Your answer should be the exact lines of the data below from the one containing "theorem HandoffFrame.ofBytes_bytes (m" through the one containing "decodeFrame (handoffWire m f) = decodeHandoff"; please include nothing else.
***** Supplied records *****
-- ==== Sys2Proof/Proofs/Decoding.lean ====
section
/-! The bytes of a frame, and the row that they spell. -/

namespace Sys2Proof

open Sys2Proof.Machine

/-! ### Fields of bytes -/

@[simp] theorem fieldAt_cons_zero (b : Byte) (l : List Byte) : fieldAt (b :: l) 0 1 = b.toNat := by
  simp [fieldAt, leNat]

@[simp] theorem fieldAt_cons_succ (b : Byte) (l : List Byte) (k n : Nat) : fieldAt (b :: l) (k + 1) n = fieldAt l k n := rfl

/-- A field behind a number's bytes is a field of what follows them. -/
theorem fieldAt_behind {n k : Nat} (h : n ≤ k) (x m : Nat) (l : List Byte) :
    fieldAt (leBytes n x ++ l) k m = fieldAt l (k - n) m := by
  conv_lhs => rw [← Nat.add_sub_cancel' h, fieldAt, ← List.drop_drop, List.drop_left' (leBytes_length n x)]
  rfl

theorem fieldAt_leBytes_last (n x : Nat) : fieldAt (leBytes n x) 0 n = x % 256 ^ n := by
  rw [← List.append_nil (leBytes n x), fieldAt_leBytes]

/-- A word of `n` bytes is read back from them. -/
theorem ofNat_mod_bytes {w n : Nat} (hw : w = 8 * n) (x : BitVec w) : BitVec.ofNat w (x.toNat % 256 ^ n) = x := by
  have hpow : 256 ^ n = 2 ^ w := by rw [hw, Nat.pow_mul]
  rw [hpow, Nat.mod_eq_of_lt x.isLt, BitVec.ofNat_toNat, BitVec.setWidth_eq]

/-! ### The fields of a frame are read back -/

theorem HandoffFrame.ofBytes_bytes (m : Byte) (f : HandoffFrame) : HandoffFrame.ofBytes f.src f.dst (f.bytes m) = f := by
  simp [-Nat.reducePow, HandoffFrame.ofBytes, HandoffFrame.bytes, fieldAt_behind, fieldAt_leBytes, fieldAt_leBytes_last,
    ofNat_mod_bytes]

theorem RequestFrame.ofBytes_bytes (m : Byte) (f : RequestFrame) : RequestFrame.ofBytes f.src f.dst (f.bytes m) = f := by
  simp [-Nat.reducePow, RequestFrame.ofBytes, RequestFrame.bytes, fieldAt_behind, fieldAt_leBytes, fieldAt_leBytes_last,
    ofNat_mod_bytes]

theorem StatusFrame.ofBytes_bytes (f : StatusFrame) : StatusFrame.ofBytes f.bytes = f := by
  simp [-Nat.reducePow, StatusFrame.ofBytes, StatusFrame.bytes, fieldAt_behind, fieldAt_leBytes, fieldAt_leBytes_last,
    ofNat_mod_bytes]

theorem TallyFrame.ofBytes_bytes (f : TallyFrame) : TallyFrame.ofBytes f.bytes = f := by
  simp [-Nat.reducePow, TallyFrame.ofBytes, TallyFrame.bytes, fieldAt_behind, fieldAt_leBytes, fieldAt_leBytes_last,
    ofNat_mod_bytes]

theorem AlarmFrame.ofBytes_bytes (f : AlarmFrame) : AlarmFrame.ofBytes f.bytes = f := by
  simp [-Nat.reducePow, AlarmFrame.ofBytes, AlarmFrame.bytes, fieldAt_behind, fieldAt_leBytes, fieldAt_leBytes_last,
    ofNat_mod_bytes]

/-! ### The row of a frame (R177) -/

theorem decodeFrame_handoffWire (m : Byte) (f : HandoffFrame) :
    decodeFrame (handoffWire m f) = decodeHandoff (handoffWire m f) := by
  have hlength : kindLength kindHandoff = some (f.bytes m).length := by rw [f.bytes_length]; rfl
  exact (if_neg nofun).trans <| (if_neg (not_not_intro hlength)).trans <| (if_neg nofun).trans <| if_pos rfl

theorem decodeFrame_requestWire (code : Byte) (f : RequestFrame) :
    decodeFrame (requestWire code f) = decodeRequest (requestWire code f) := by
  have hlength : kindLength kindRequest = some (f.bytes code).length := by rw [f.bytes_length]; rfl
  exact (if_neg nofun).trans <| (if_neg (not_not_intro hlength)).trans <| (if_neg nofun).trans <|
    (if_neg nofun).trans <| if_pos rfl

theorem fieldAt_handoffWire (m : Byte) (f : HandoffFrame) : fieldAt (handoffWire m f).data 0 1 = m.toNat :=
  fieldAt_cons_zero m _

theorem fieldAt_requestWire (code : Byte) (f : RequestFrame) : fieldAt (requestWire code f).data 0 1 = code.toNat :=
  fieldAt_cons_zero code _

theorem ofBytes_handoffWire (m : Byte) (f : HandoffFrame) :
    HandoffFrame.ofBytes (handoffWire m f).src (handoffWire m f).dst (handoffWire m f).data = f :=
  f.ofBytes_bytes m

theorem ofBytes_requestWire (code : Byte) (f : RequestFrame) :
    RequestFrame.ofBytes (requestWire code f).src (requestWire code f).dst (requestWire code f).data = f :=
  f.ofBytes_bytes code

/-- A HANDOFF decodes to the row of its message. -/
theorem handoffRow_decode {i : Instr} {m : Byte} {f : HandoffFrame} (h : handoffRow i = some (m, f)) :
    decodeFrame (handoffWire m f) = i := by
  rw [decodeFrame_handoffWire, decodeHandoff, fieldAt_handoffWire, ofBytes_handoffWire]
  cases i <;> cases h
  all_goals rfl

theorem decode_alarm (src dst : Address) (f : AlarmFrame) :
    decodeFrame (plainFrame kindAlarm src dst f.bytes) = .alarmReceived src dst f := by
  have hlength : kindLength kindAlarm = some f.bytes.length := by rw [f.bytes_length]; rfl
  exact (if_neg nofun).trans <| (if_neg (not_not_intro hlength)).trans <|
    (if_pos rfl).trans (congrArg _ f.ofBytes_bytes)

theorem decode_status (src dst : Address) (f : StatusFrame) :
    decodeFrame (plainFrame kindStatus src dst f.bytes) = .statusReceived src dst f := by
  have hlength : kindLength kindStatus = some f.bytes.length := by rw [f.bytes_length]; rfl
  exact (if_neg nofun).trans <| (if_neg (not_not_intro hlength)).trans <| (if_neg nofun).trans <|
    (if_neg nofun).trans <| (if_neg nofun).trans <| (if_pos rfl).trans (congrArg _ f.ofBytes_bytes)

theorem decode_tally (src dst : Address) (f : TallyFrame) :
    decodeFrame (plainFrame kindTally src dst f.bytes) = .tallyReceived src dst f := by
  have hlength : kindLength kindTally = some f.bytes.length := by rw [f.bytes_length]; rfl
  exact (if_neg nofun).trans <| (if_neg (not_not_intro hlength)).trans <| (if_neg nofun).trans <|
    (if_neg nofun).trans <| (if_neg nofun).trans <| (if_neg nofun).trans <|
    (if_pos rfl).trans (congrArg _ f.ofBytes_bytes)

end Sys2Proof

namespace Sys2Proof.Proofs

open Sys2Proof Sys2Proof.Machine

/-- Settles O60, row by row. -/
theorem framesDecodeToTheirRows : Obligations.FramesDecodeToTheirRows := by
  intro i w hframe hwell hplain
  cases i <;> cases hframe
  case foreignFrameReceived => exact absurd rfl (hplain w).1
  case framePassedBy => exact absurd rfl (hplain w).2
  case alarmReceived => exact decode_alarm ..
  case statusReceived => exact decode_status ..
  case tallyReceived => exact decode_tally ..
  case offerReceived | takeReceived | declineReceived | withdrawReceived | settleReceived => exact handoffRow_decode rfl
  case unknownRequest code f =>
    rw [decodeFrame_requestWire, decodeRequest, fieldAt_requestWire, ofBytes_requestWire]
    have hcode : code.toNat = 0 ∨ 16 < code.toNat := (of_decide_eq_true hwell).imp_left (congrArg BitVec.toNat)
    split
    case h_17 => rw [BitVec.ofNat_toNat, BitVec.setWidth_eq]
    all_goals omega
  all_goals
    rw [decodeFrame_requestWire, decodeRequest, fieldAt_requestWire, ofBytes_requestWire]
    rfl

end Sys2Proof.Proofs
end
*****
• **Exercise result**
theorem HandoffFrame.ofBytes_bytes (m : Byte) (f : HandoffFrame) : HandoffFrame.ofBytes f.src f.dst (f.bytes m) = f := by
  simp [-Nat.reducePow, HandoffFrame.ofBytes, HandoffFrame.bytes, fieldAt_behind, fieldAt_leBytes, fieldAt_leBytes_last,
    ofNat_mod_bytes]

theorem RequestFrame.ofBytes_bytes (m : Byte) (f : RequestFrame) : RequestFrame.ofBytes f.src f.dst (f.bytes m) = f := by
  simp [-Nat.reducePow, RequestFrame.ofBytes, RequestFrame.bytes, fieldAt_behind, fieldAt_leBytes, fieldAt_leBytes_last,
    ofNat_mod_bytes]

theorem StatusFrame.ofBytes_bytes (f : StatusFrame) : StatusFrame.ofBytes f.bytes = f := by
  simp [-Nat.reducePow, StatusFrame.ofBytes, StatusFrame.bytes, fieldAt_behind, fieldAt_leBytes, fieldAt_leBytes_last,
    ofNat_mod_bytes]

theorem TallyFrame.ofBytes_bytes (f : TallyFrame) : TallyFrame.ofBytes f.bytes = f := by
  simp [-Nat.reducePow, TallyFrame.ofBytes, TallyFrame.bytes, fieldAt_behind, fieldAt_leBytes, fieldAt_leBytes_last,
    ofNat_mod_bytes]

theorem AlarmFrame.ofBytes_bytes (f : AlarmFrame) : AlarmFrame.ofBytes f.bytes = f := by
  simp [-Nat.reducePow, AlarmFrame.ofBytes, AlarmFrame.bytes, fieldAt_behind, fieldAt_leBytes, fieldAt_leBytes_last,
    ofNat_mod_bytes]

/-! ### The row of a frame (R177) -/

theorem decodeFrame_handoffWire (m : Byte) (f : HandoffFrame) :
    decodeFrame (handoffWire m f) = decodeHandoff (handoffWire m f) := by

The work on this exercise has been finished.